§ The task
Nothing below is to be printed except the lines between the line holding "def bootMs (s" and the line holding "def enterState (s", inclusive, each exactly as it appears.

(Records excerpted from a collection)
########################################

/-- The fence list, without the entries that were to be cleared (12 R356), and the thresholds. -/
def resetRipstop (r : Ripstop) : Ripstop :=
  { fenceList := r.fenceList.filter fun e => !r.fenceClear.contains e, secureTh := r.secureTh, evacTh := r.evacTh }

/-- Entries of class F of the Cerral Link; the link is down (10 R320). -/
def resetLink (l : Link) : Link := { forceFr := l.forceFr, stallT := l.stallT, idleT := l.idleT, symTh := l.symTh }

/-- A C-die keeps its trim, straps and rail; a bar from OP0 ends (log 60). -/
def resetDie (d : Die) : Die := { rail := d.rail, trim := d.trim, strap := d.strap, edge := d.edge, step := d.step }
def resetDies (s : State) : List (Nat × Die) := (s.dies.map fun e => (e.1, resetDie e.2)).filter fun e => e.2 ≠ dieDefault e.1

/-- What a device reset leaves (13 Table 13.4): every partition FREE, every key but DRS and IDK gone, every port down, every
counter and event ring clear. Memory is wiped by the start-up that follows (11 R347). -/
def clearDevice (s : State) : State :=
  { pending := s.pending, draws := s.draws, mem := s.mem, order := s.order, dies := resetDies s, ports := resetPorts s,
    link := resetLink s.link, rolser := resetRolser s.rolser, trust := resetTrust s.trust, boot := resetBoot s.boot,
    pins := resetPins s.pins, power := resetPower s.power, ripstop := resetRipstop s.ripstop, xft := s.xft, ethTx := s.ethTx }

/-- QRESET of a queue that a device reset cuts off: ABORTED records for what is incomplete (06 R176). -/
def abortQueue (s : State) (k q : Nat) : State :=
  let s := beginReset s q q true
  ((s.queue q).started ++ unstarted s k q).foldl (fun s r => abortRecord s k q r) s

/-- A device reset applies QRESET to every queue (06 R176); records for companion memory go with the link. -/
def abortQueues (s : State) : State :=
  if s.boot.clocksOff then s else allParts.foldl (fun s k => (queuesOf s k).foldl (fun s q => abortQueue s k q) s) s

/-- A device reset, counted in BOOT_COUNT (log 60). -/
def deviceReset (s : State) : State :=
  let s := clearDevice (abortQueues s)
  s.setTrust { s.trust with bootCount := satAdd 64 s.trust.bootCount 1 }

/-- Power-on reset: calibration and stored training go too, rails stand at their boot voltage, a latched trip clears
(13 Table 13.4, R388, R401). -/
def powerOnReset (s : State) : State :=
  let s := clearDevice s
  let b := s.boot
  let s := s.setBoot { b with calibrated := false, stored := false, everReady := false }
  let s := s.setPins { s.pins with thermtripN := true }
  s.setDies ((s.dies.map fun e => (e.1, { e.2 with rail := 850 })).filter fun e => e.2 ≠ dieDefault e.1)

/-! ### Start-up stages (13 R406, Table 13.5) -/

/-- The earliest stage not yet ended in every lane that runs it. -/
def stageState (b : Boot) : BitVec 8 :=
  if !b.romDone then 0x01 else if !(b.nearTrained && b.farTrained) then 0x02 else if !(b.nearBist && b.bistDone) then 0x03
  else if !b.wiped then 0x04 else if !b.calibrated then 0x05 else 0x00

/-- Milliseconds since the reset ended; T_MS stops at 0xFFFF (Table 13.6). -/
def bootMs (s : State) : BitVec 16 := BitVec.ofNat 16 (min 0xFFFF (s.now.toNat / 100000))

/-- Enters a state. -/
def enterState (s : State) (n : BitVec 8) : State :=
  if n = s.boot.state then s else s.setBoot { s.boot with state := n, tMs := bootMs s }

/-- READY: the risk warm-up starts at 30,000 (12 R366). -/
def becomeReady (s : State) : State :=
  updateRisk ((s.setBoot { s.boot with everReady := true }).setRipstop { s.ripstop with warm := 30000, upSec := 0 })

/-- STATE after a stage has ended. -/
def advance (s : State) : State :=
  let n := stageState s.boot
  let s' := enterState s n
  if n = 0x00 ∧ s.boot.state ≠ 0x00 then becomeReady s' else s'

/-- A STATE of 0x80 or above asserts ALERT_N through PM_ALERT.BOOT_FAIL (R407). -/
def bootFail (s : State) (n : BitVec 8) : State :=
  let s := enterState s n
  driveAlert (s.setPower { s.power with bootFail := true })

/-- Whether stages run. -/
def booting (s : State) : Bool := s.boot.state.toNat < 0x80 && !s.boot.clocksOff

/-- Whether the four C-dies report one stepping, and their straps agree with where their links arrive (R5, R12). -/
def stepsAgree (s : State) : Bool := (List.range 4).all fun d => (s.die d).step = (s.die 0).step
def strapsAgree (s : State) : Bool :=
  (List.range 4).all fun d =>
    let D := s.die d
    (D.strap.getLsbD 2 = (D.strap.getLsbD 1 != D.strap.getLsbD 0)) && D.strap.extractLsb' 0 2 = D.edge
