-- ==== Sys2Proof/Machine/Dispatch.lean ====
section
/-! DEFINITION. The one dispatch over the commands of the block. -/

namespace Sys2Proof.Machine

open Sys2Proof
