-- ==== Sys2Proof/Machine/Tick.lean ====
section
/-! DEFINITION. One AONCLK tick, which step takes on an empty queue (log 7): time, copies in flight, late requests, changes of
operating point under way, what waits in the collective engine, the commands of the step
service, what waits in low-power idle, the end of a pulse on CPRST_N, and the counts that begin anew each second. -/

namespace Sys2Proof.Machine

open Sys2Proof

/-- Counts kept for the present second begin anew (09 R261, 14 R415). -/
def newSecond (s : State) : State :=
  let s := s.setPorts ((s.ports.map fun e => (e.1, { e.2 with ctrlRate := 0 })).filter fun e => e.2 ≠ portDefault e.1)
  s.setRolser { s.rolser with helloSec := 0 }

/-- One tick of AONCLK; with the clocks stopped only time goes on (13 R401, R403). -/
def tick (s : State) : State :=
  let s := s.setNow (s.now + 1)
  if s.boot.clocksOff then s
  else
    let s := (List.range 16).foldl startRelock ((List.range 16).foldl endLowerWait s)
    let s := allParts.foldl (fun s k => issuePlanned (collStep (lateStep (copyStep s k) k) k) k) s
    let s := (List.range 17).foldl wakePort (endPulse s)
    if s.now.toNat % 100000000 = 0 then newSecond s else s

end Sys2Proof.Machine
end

########################################

§ Answer for this exercise
def bootMs (s : State) : BitVec 16 := BitVec.ofNat 16 (min 0xFFFF (s.now.toNat / 100000))

/-- Enters a state. -/
def enterState (s : State) (n : BitVec 8) : State :=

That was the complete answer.